This has nothing to do with the original concept/internet meme of "girl dinner", this is just salad and fries. Girl dinner is like... six olives and an entire sleeve of crackers with peanut butter directly out of the jar. Girl dinner is three slices of cheddar cheese, and an entire bag of baby carrots with hummus. If you have the emotional capacity to cook fries and mix a salad, that is not girl dinner, thats just dinner. This is capitalism using buzzwords without understanding what they're saying and I'm irrationally annoyed by this one in particular because I fucking love Girl Dinner.
That is all. Hope your next meal is delicious and fulfilling xoxo
I also love 'Girl Dinner', and I'm just a lazy guy.
I just tend to call it a mega-snack, and eat slightly different combos of snack foods than I guess the stereotypical (typical?) girl snack foods, but they still aim to hit the same spectrum of food groups and nutrients.
I try to... plan my 'mega-snacks' to hit a bit more specific food groups / kinds of nutrients than just... munching on whatever untill I'm full.
So, still lazy in that it doesn't require any actual 'cooking' or food prep, beyond just grabbing an assortment of things.
But no so lazy that basically 0 thought is put into it.
... Not sure if that qualifies as a meaningful difference in terms of 'girl dinner' vs 'mega snack'.
Also, I'm using the word 'lazy', but I've been seriously depressed and/or exhausted and overwhelmed before, 'lazy' isn't quite the right word...
... as it tends to imply there was even a possibility that you had the mental bandwidth to decide to not use, to actively be 'lazy', when that isn't always the case for someone who chronically having a really not good time.
So I'm a guy and that looks like a fine meal for a night of drinking to me.
The presentation in a comically oversized martini glass is perhaps a bit silly, but...
Yeah this just looks like a pre-game meal of champions to me, if you maybe swap out the croutons for something like breaded chicken nuggets or smaller breaded tenders.
"Girl Dinner" is just grazing random things. French fries and a Caesar Salad aren't usually served together, so them being in one giant Martini Glass as a meal makes it "girl dinner"

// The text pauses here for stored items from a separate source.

/-! ### `noteEv` writes `evAt` alone -/

@[simp] theorem noteEv_reg (f k : Nat) : (s.noteEv f k).reg = s.reg := rfl
@[simp] theorem noteEv_live (f k : Nat) : (s.noteEv f k).live = s.live := rfl
@[simp] theorem noteEv_init (f k : Nat) : (s.noteEv f k).init = s.init := rfl
@[simp] theorem noteEv_initLive (f k : Nat) : (s.noteEv f k).initLive = s.initLive := rfl
@[simp] theorem noteEv_time (f k : Nat) : (s.noteEv f k).time = s.time := rfl
@[simp] theorem noteEv_eng (f k : Nat) : (s.noteEv f k).eng = s.eng := rfl
@[simp] theorem noteEv_chan (f k : Nat) : (s.noteEv f k).chan = s.chan := rfl
@[simp] theorem noteEv_oct (f k : Nat) : (s.noteEv f k).oct = s.oct := rfl
@[simp] theorem noteEv_site (f k : Nat) : (s.noteEv f k).site = s.site := rfl
@[simp] theorem noteEv_port (f k : Nat) : (s.noteEv f k).port = s.port := rfl
@[simp] theorem noteEv_fab (f k : Nat) : (s.noteEv f k).fab = s.fab := rfl
@[simp] theorem noteEv_ready (f k : Nat) : (s.noteEv f k).ready = s.ready := rfl
@[simp] theorem noteEv_serial (f k : Nat) : (s.noteEv f k).serial = s.serial := rfl
@[simp] theorem noteEv_mon (f k : Nat) : (s.noteEv f k).mon = s.mon := rfl
@[simp] theorem noteEv_mon0 (f k : Nat) : (s.noteEv f k).mon0 = s.mon0 := rfl
@[simp] theorem noteEv_reqs (f k : Nat) : (s.noteEv f k).reqs = s.reqs := rfl
@[simp] theorem noteEv_openRow (f k : Nat) : (s.noteEv f k).openRow = s.openRow := rfl
@[simp] theorem noteEv_stream (f k : Nat) : (s.noteEv f k).stream = s.stream := rfl
@[simp] theorem noteEv_sumac (f k : Nat) : (s.noteEv f k).sumac = s.sumac := rfl
@[simp] theorem noteEv_nutmeg (f k : Nat) : (s.noteEv f k).nutmeg = s.nutmeg := rfl
@[simp] theorem noteEv_boot (f k : Nat) : (s.noteEv f k).boot = s.boot := rfl
@[simp] theorem noteEv_bb (f k : Nat) : (s.noteEv f k).bb = s.bb := rfl
@[simp] theorem noteEv_acqMem (f k : Nat) : (s.noteEv f k).acqMem = s.acqMem := rfl
@[simp] theorem noteEv_dram (f k : Nat) : (s.noteEv f k).dram = s.dram := rfl
@[simp] theorem noteEv_cstore (f k : Nat) : (s.noteEv f k).cstore = s.cstore := rfl
@[simp] theorem noteEv_mirror (f k : Nat) : (s.noteEv f k).mirror = s.mirror := rfl
@[simp] theorem noteEv_tstore (f k : Nat) : (s.noteEv f k).tstore = s.tstore := rfl
@[simp] theorem noteEv_nvm (f k : Nat) : (s.noteEv f k).nvm = s.nvm := rfl
@[simp] theorem noteEv_wear (f k : Nat) : (s.noteEv f k).wear = s.wear := rfl
@[simp] theorem noteEv_psbuf (f k : Nat) : (s.noteEv f k).psbuf = s.psbuf := rfl
@[simp] theorem noteEv_numVfs (f k : Nat) : (s.noteEv f k).numVfs = s.numVfs := rfl
@[simp] theorem noteEv_msixEn (f k : Nat) : (s.noteEv f k).msixEn = s.msixEn := rfl
@[simp] theorem noteEv_winAt (f k : Nat) : (s.noteEv f k).winAt = s.winAt := rfl
@[simp] theorem noteEv_prodAt (f k : Nat) : (s.noteEv f k).prodAt = s.prodAt := rfl
@[simp] theorem noteEv_trgIn (f k : Nat) : (s.noteEv f k).trgIn = s.trgIn := rfl
@[simp] theorem noteEv_warm (f k : Nat) : (s.noteEv f k).warm = s.warm := rfl
@[simp] theorem noteEv_tap (f k : Nat) : (s.noteEv f k).tap = s.tap := rfl
@[simp] theorem noteEv_free (f k : Nat) : (s.noteEv f k).free = s.free := rfl
@[simp] theorem noteEv_out (f k : Nat) : (s.noteEv f k).out = s.out := rfl
@[simp] theorem noteEv_pending (f k : Nat) : (s.noteEv f k).pending = s.pending := rfl

end Sys2Proof.Machine.State
end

"girl dinner" is just a commonly used phrase to describe this type of randomly assorted snacks as a meal. At least among the millennial women in the area of the US I'm in. I agree with other people in the comments, this only kind of fits the internet slang definition.
Aka, "vegetarian gets dragged to a steakhouse."
Watch out, that looks like a Caesar salad, which has anchovies in the dressing.
Or just not add anchovies, they don't add that much to the taste anyway
Beg to differ, they add so much umami, you could probably do something with seaweed though
Sodium glutamate and aroma compositions are there to help!
My man!
Working in the food industry :)
I know, so you can make your own without them!
Most places are using bottled dressings shits just flavouring and thickeners.
I was shocked to realize that the cheesecake factory preps everything from scratch. They have a chef who just makes sauces and nothing else.
Seems like where they meet you'd get warm salad and cool fries.
Sometimes the rules have to be broken at the right time to create art
"The fries are cold and the salad is hot! How is that even possible?"
Now THIS is pod racing 😎
Slightly wet fried with an odd taste of anchovies and oil.
my one concern is that I wouldn't want a salad dressing touching my fries. especially since I tend to prefer a light vinagrette.
I wonder if such a sauce exists that could function as both salad dressing and fry sauce. probably something starting with a thousand island base?
Ranch.
Blue cheese, too.
Am I wrong in saying ranch is the Swiss army knife of sauces?
It's pretty versatile.
Caesar dressing would be a delight for fries. Really any creamy dressing
Honestly a balsamic vinegarette on some thick fries is pretty fucking great.
This has nothing to do with the original concept/internet meme of "girl dinner", this is just salad and fries. Girl dinner is like... six olives and an entire sleeve of crackers with peanut butter directly out of the jar. Girl dinner is three slices of cheddar cheese, and an entire bag of baby carrots with hummus. If you have the emotional capacity to cook fries and mix a salad, that is not girl dinner, thats just dinner. This is capitalism using buzzwords without understanding what they're saying and I'm irrationally annoyed by this one in particular because I fucking love Girl Dinner.
That is all. Hope your next meal is delicious and fulfilling xoxo
Thanks cokeslutgarbage!
Thank you, this makes so much more sense.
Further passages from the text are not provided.